# Russia loses $200 million satellites as launch ends in firey failure



## woj027 (Sep 3, 2007)

Wow!.. Shows you how all your best laid plans in the Satellite industry can go up in flames just like that.

I wonder how this will affect any Dish/DirecTV launches in the near future.

http://www.reuters.com/article/2013/07/02/us-russia-space-rocket-idUSBRE96103W20130702

http://www.reuters.com/article/2013/07/02/russia-space-rocket-idUSL5N0F804F20130702


----------



## Laxguy (Dec 2, 2010)

In theory, it could be a factor in increasing costs for other rocket payloads, including DIRECTV®'s satellite launches. 

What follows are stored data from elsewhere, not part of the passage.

-- ==== Sys2Proof/Tests/Slice0.lean ====
section
/-!
SUPPORT. Tests/Slice0.lean: words written out from the spec's encodings, records that each check refuses, worked examples of the spec, and, for every
statement, states that meet its hypotheses, with the instruction's or event's step that then goes on.
-/
namespace Sys2Proof.Tests
open Sys2Proof Sys2Proof.Machine

-- One theorem after another: each kernel check in its own thread would take too much memory at once.
set_option Elab.async false

/-! ### Helpers -/

/-- A record from its slot word, destination words and extension word. -/
def rec' (slot : Nat) (ds ext : List Nat) : List Byte := leBytes 8 slot ++ (ds.map (leBytes 4)).flatten ++ (ext.map (leBytes 4)).flatten
/-- The destination word of `left` at fret 0, element 1, slot 3. -/
def dst : Dest := ⟨.left, 0, 1, 3, false⟩
def fa (ty : ETy) : FmtA := ⟨ty, false, .rne, [dst], .none, .none, 0, none⟩
def fm (acc : Acc) : FmtM := ⟨acc, .thread, [dst], .none, .edge, 0, .edge, 0, none⟩
def fe (t : TFmt) : FmtE := ⟨t, false, .rne, [dst], .none, .edge, 0, .edge, 4, 5, false, 0, 0, 0⟩
/-- Whether an instruction or event goes on in a state. -/
def goes (i : Instr) (s : State) : Bool := match exec i s with | .next _ => true | _ => false

/-- The package after auxiliary cold start, changed. -/
def bd (b : Board) (ns : Nat := 0) : State := { State.reset with board := b, clock := ⟨0, 0, ns⟩ }
/-- The package in phase 8 with its host link. -/
def upB : Board := { Board.reset with pwrEn := true, pwrGood := true, perst := false, phase := 8, hlink := true, portsSince := some 0 }
def good : Phy := { Phy.zero with chst := 1 }
/-- A machine in phase 8 whose channels 0 to 15 are trained, with task 1 running in placement 0 on fret 8. -/
def lab : State :=
  { State.reset with
    board := upB
    clock := ⟨1000, 1000, 1000⟩
    mem := { Mem.reset with phy := (List.range 16).map (fun k => (k, good)), tlb := [⟨0, 0, 2 ^ 30, 0, true⟩] }
    sched := ⟨[(1, loadTask false)], 1, 1, true⟩
    fab := { Fab.reset with placements := [(64, loadPlacement 8)], frets := [(8, loadFret false [] (.mov (fa .b64)))] } }
/-- The focus of a firing in that placement. -/
def fo (left right aux : Word) : Focus := ⟨1, 0, 0, 0, 8, 0, 0, 0, 0, false, left, right, aux⟩
def firing (left right aux : Word) : State := { lab with focus := some (fo left right aux) }
/-- A chain operation of thread 0, wave 0. -/
def op (i : Instr) (left right : Word := 0) (aux : Word := 0) (st : WState := .committed) : WobOp :=
  ⟨i, 1, 0, 0, 0, 0, 0, 0, 8, 0, left, right, aux, false, left.toNat, left.toNat, false, false, st, 0, [], 50, false, false, 1⟩
def withPl (s : State) (p : Placement) : State := { s with fab := { s.fab with placements := [(64, p)] } }
def withTask (s : State) (t : Task) : State := { s with sched := { s.sched with tasks := [(1, t)] } }
def withMem (s : State) (m : Mem) : State := { s with mem := m }
def withBoard (s : State) (b : Board) : State := { s with board := b }
def withFret (s : State) (f : Fret) : State := { s with fab := { s.fab with frets := [(8, f)] } }
def on (s : State) (n : Nat) : State := { s with subject := n }
def pl0 : Placement := loadPlacement 8
def th0 : Thread := ⟨0, 0, 0, 0, [], false, 1, 0⟩
def tk : Task := loadTask false
/-- A task whose header has other bytes at the offsets given. -/
def setH (l : List (Nat × Byte)) (t : Task) : Task := { t with hdr := l.foldl (fun h p => h.set p.1 p.2) t.hdr }
def fr0 : Fret := loadFret false [] (.mov (fa .b64))

/-! ### Decoding (R2, R254 to R261) -/

theorem test_dec_mov : decode (rec' 0x0500800000000000 [0x8C00, 0x8C00] []) = .ok (.mov ⟨.b64, false, .rne, [dst, dst], .none, .none, 0, none⟩, []) := by
  decide +kernel
theorem test_dec_add : decode (rec' 0x2040900000000001 [0x8C00, 0x8C00] []) = .ok (.add ⟨.s64, false, .rne, [dst, dst], .right, .none, 1, none⟩, []) := by
  decide +kernel
theorem test_dec_add_sat : decode (rec' 0x2018700064646464 [0x8C00] [0x64646464]) =
    .ok (.add ⟨.s8x8, true, .rne, [dst], .right, .none, 0x64646464, some 0x64646464⟩, []) := by decide +kernel
theorem test_dec_fma : decode (rec' 0x6392400000000000 [0x8C00] []) = .ok (.fma ⟨.f32x2, false, .rdn, [dst], .none, .none, 0, none⟩, []) := by decide +kernel
theorem test_dec_cvt : decode (rec' 0x7698409C00000000 [0x8C00] []) = .ok (.cvt .e4m3x8 1 true ⟨.f32x2, true, .rne, [dst], .none, .none, 0, none⟩, []) := by
  decide +kernel
theorem test_dec_ld : decode (rec' 0x902041F800100000 [0x8C00] []) = .ok (.ld ⟨.n32, .thread, [dst], .none, .edge, 0, .own 1, 0, none⟩, []) := by decide +kernel
theorem test_dec_st : decode (rec' 0x942000000FE00000 [] []) = .ok (.st ⟨.n32, .thread, [], .none, .own 0, 1, .edge, 0, none⟩, []) := by decide +kernel
theorem test_dec_cas : decode (rec' 0x9D30600C20500010 [0x8C00] [7]) = .ok (.atomCas ⟨.n64, .thread, [dst], .none, .own 3, 4, .own 5, 0x10, some 0⟩, []) := by
  decide +kernel
theorem test_dec_fence : decode (rec' 0x9E3A00081FE00000 [] []) = .ok (.fence .full ⟨.n8, .device, [], .none, .own 2, 3, .edge, 0, none⟩, []) := by decide +kernel
theorem test_dec_drain : decode (rec' 0xC920A00818404050 [0x8C00, 0x8C00] [0x08000015]) =
    .ok (.drain ⟨.bank0, false, 2, true, .g1⟩ ⟨.s8, false, .rne, [dst, dst], .none, .own 2, 3, .own 4, 4, 5, true, 8, 0, 0⟩, []) := by decide +kernel
theorem test_dec_word : decodeTableWord 64 0x0E00000000000000 = some (.endt ⟨.b64, false, .rne, [], .none, .none, 0, none⟩) := by decide +kernel
theorem test_dec_opcode : decode (rec' 0xFF00000000000000 [] []) = .error .badOpcode := by decide +kernel
theorem test_dec_short : decode (leBytes 8 0x2040900000000001) = .error .truncated := by decide +kernel

/-! ### Records that each check refuses -/

theorem bad_noRecord : Instr.auxColdStart.bad = some .noRecord := by decide
theorem bad_type : (Instr.mul (fa .f64)).bad = some .badType := by decide
theorem bad_typeM : (Instr.memnop { fm .n16 with dests := [] }).bad = some .badType := by decide
theorem bad_typeE : (Instr.mmTern false false (fe .s8)).bad = some .badType := by decide
theorem bad_mod : (Instr.min { fa .s8x8 with sat := true }).bad = some .badMod := by decide
theorem bad_modE : (Instr.tRel { fe .mx4 with sat := true }).bad = some .badMod := by decide
theorem bad_sub : (Instr.srd (.evsel 0) { fa .s8x8 with imm32 := 1 }).wf = false := by decide
theorem bad_imm : (Instr.add { fa .s8x8 with imm32 := 1 }).bad = some .badImm := by decide
theorem bad_port : (Instr.gate { fa .b64 with pmode := .onTrue, immSel := .left }).wf = false := by decide
theorem bad_portM : (Instr.stc { fm .n8 with pmode := .onTrue }).bad = some .badPort := by decide
theorem bad_scope : (Instr.ld { fm .n8 with scope := .device }).bad = some .badScope := by decide
theorem bad_subM : (Instr.atomXor { fm .n64 with offh := none }).wf = false := by decide
theorem bad_offset : (Instr.barinit { fm .n8 with off := 1 }).bad = some .badOffset := by decide
theorem bad_ndest : (Instr.endt (fa .b64)).bad = some .badNdest := by decide
theorem bad_ndest4 : (Instr.mov { fa .b64 with dests := [dst, dst, dst, dst] }).bad = some .badNdest := by decide
theorem bad_ndestM : (Instr.memnop (fm .n8)).bad = some .badNdest := by decide
theorem bad_ndestE : (Instr.tStat { fe .mx4 with dests := [dst, dst, dst, dst], tb := 0 }).bad = some .badNdest := by decide
theorem bad_dest : (Instr.mov { fa .b64 with dests := [⟨.left, 0, 0, 0, true⟩] }).bad = some .badDest := by decide
theorem bad_dest_sink : (Instr.mov { fa .b64 with dests := [⟨.sink, 1, 0, 0, false⟩] }).bad = some .badDest := by decide
theorem bad_destM : (Instr.ld { fm .n8 with dests := [⟨.left, 0, 0, 0, true⟩] }).bad = some .badDest := by decide
theorem bad_field : (Instr.tStat (fe .mx4)).bad = some .badField := by decide
theorem wf_add : (Instr.add (fa .s8x8)).wf = true := by decide
theorem wf_ld : (Instr.ld (fm .n8)).wf = true := by decide
theorem wf_tRel : (Instr.tRel { fe .mx4 with tb := 0 }).wf = true := by decide

/-! ### Worked examples of the spec -/

/-- The word of a firing's first token. -/
def sent (i : Instr) (l r a : Word) : Option Word :=
  match exec i (firing l r a) with
  | .next t => match (t.elem 8 0).outQ with
    | .tok x :: _ => some x.data
    | _ => none
  | _ => none
/-- The flags of a firing's placement. -/
def raised (i : Instr) (l r a : Word) : Option Flags :=
  match exec i (firing l r a) with
  | .next t => (t.placement? 1 0).map Placement.flags
  | _ => none

/-- After R290: a saturating packed add. -/
theorem test_add_sat : sent (.add { fa .s8x8 with sat := true }) 0x7F10C0009C01803C 0x6464646464646464 0 = some 0x7F7424640065E47F := by decide +kernel
theorem test_add_wrap : sent (.add (fa .s8x8)) 0x7F10C0009C01803C 0x6464646464646464 0 = some 0xE37424640065E4A0 := by decide +kernel
theorem test_add_sat_flag : raised (.add { fa .s8x8 with sat := true }) 0x7F10C0009C01803C 0x6464646464646464 0 = some Flags.SAT := by decide +kernel
theorem test_pack_sat : sent (.pack { fa .s16x4 with sat := true }) 0x0005FF8001008000 0x000000007FFF0002 0 = some 0x00007F0205807F80 := by decide +kernel
/-- After R309: one fused multiply-add; lane 0 is 2^-25 exactly, lane 1 overflows to M under RDN. -/
theorem test_fma : sent (.fma { fa .f32x2 with rm := .rdn }) 0x7180000040400000 0x4E8000003EAAAAAB 0x00000000BF800000 = some 0x7F7FFFFF33000000 := by
  decide +kernel
/-- After R320: narrowing with merge. -/
theorem test_cvt : sent (.cvt .e4m3x8 1 true { fa .f32x2 with sat := true }) 0x43FA00003F800000 0x1111111111111111 0 = some 0x111111117E381111 := by
  decide +kernel
/-- After R324: one block quantised. -/
theorem test_mxscale : sent (.mxscale (fa .f32x2)) 0x4170000041700000 0 0 = some 0x80 := by decide +kernel
theorem test_mxq : sent (.mxq 1 (fa .f32x2)) 0x3C23D70A41700000 0x80 0 = some 0x0700 := by decide +kernel
/-- After R326: pack and unpack. -/
theorem test_tpack : sent (.tpack 3 (fa .s8x8)) 0x09090900030100FF 0 0 = some 0x26000000 := by decide +kernel
theorem test_tunpk : sent (.tunpk 3 (fa .s8x8)) 0x26000000 0 0 = some 0x010100FF := by decide +kernel
/-- R217's table: -7 / 2, and the least value over -1. -/
theorem test_div : sent (.div (fa .s64)) (-7) 2 0 = some (-3) := by decide +kernel
theorem test_rem : sent (.rem (fa .s64)) (-7) 2 0 = some (-1) := by decide +kernel
theorem test_div_min : sent (.div (fa .s64)) 0x8000000000000000 (-1) 0 = some 0x8000000000000000 := by decide +kernel
theorem test_steer : sent (.steer (fa .b64)) 1 7 0 = some 7 := by decide +kernel
theorem test_steer_off : sent (.steer (fa .b64)) 2 7 0 = none := by decide +kernel
/-- A step runs the record that stands where it fetches. -/
theorem test_step_mov : (match step (State.reset.withFetchWord 64 0x0500000000000000) with | .next t => t.agenda.isEmpty | _ => false) = true := by
  decide +kernel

In the mean time, sell your stock in Russian GPS manufacturers and resellers.....


----------



## yosoyellobo (Nov 1, 2006)

Just wondering would the GPS in your car in Russia, for instant would it get you from Moscow to Saint Petersburg?


----------



## Laxguy (Dec 2, 2010)

I think a train would be safer. :rotfl:



> In 2005-2010, JSC Russian Railways has launched a program to introduce new high-speed trains.[34] The first train launched - Sapsan (Peregrine Falcon) which connects St. Petersburg, Moscow and Nizhny Novgorod. Second train - Allegro - runs from December 2010 from St. Petersburg to Helsinki(Finland) via the city of Vyborg. Peregrine Falcon was the most successful passenger train of JSC Russian Railways with occupancy rate of 84.5% (according to RZD in 2010) and profitability of 30% (however, in its calculation the capital costs were not included).[35]


 From Wikipedia.

I don't know how GPS in Mother Russia works today, if at all.


----------



## yosoyellobo (Nov 1, 2006)

Laxguy said:


> I think a train would be safer. :rotfl:
> 
> From Wikipedia.
> 
> I don't know how GPS in Mother Russia works today, if at all.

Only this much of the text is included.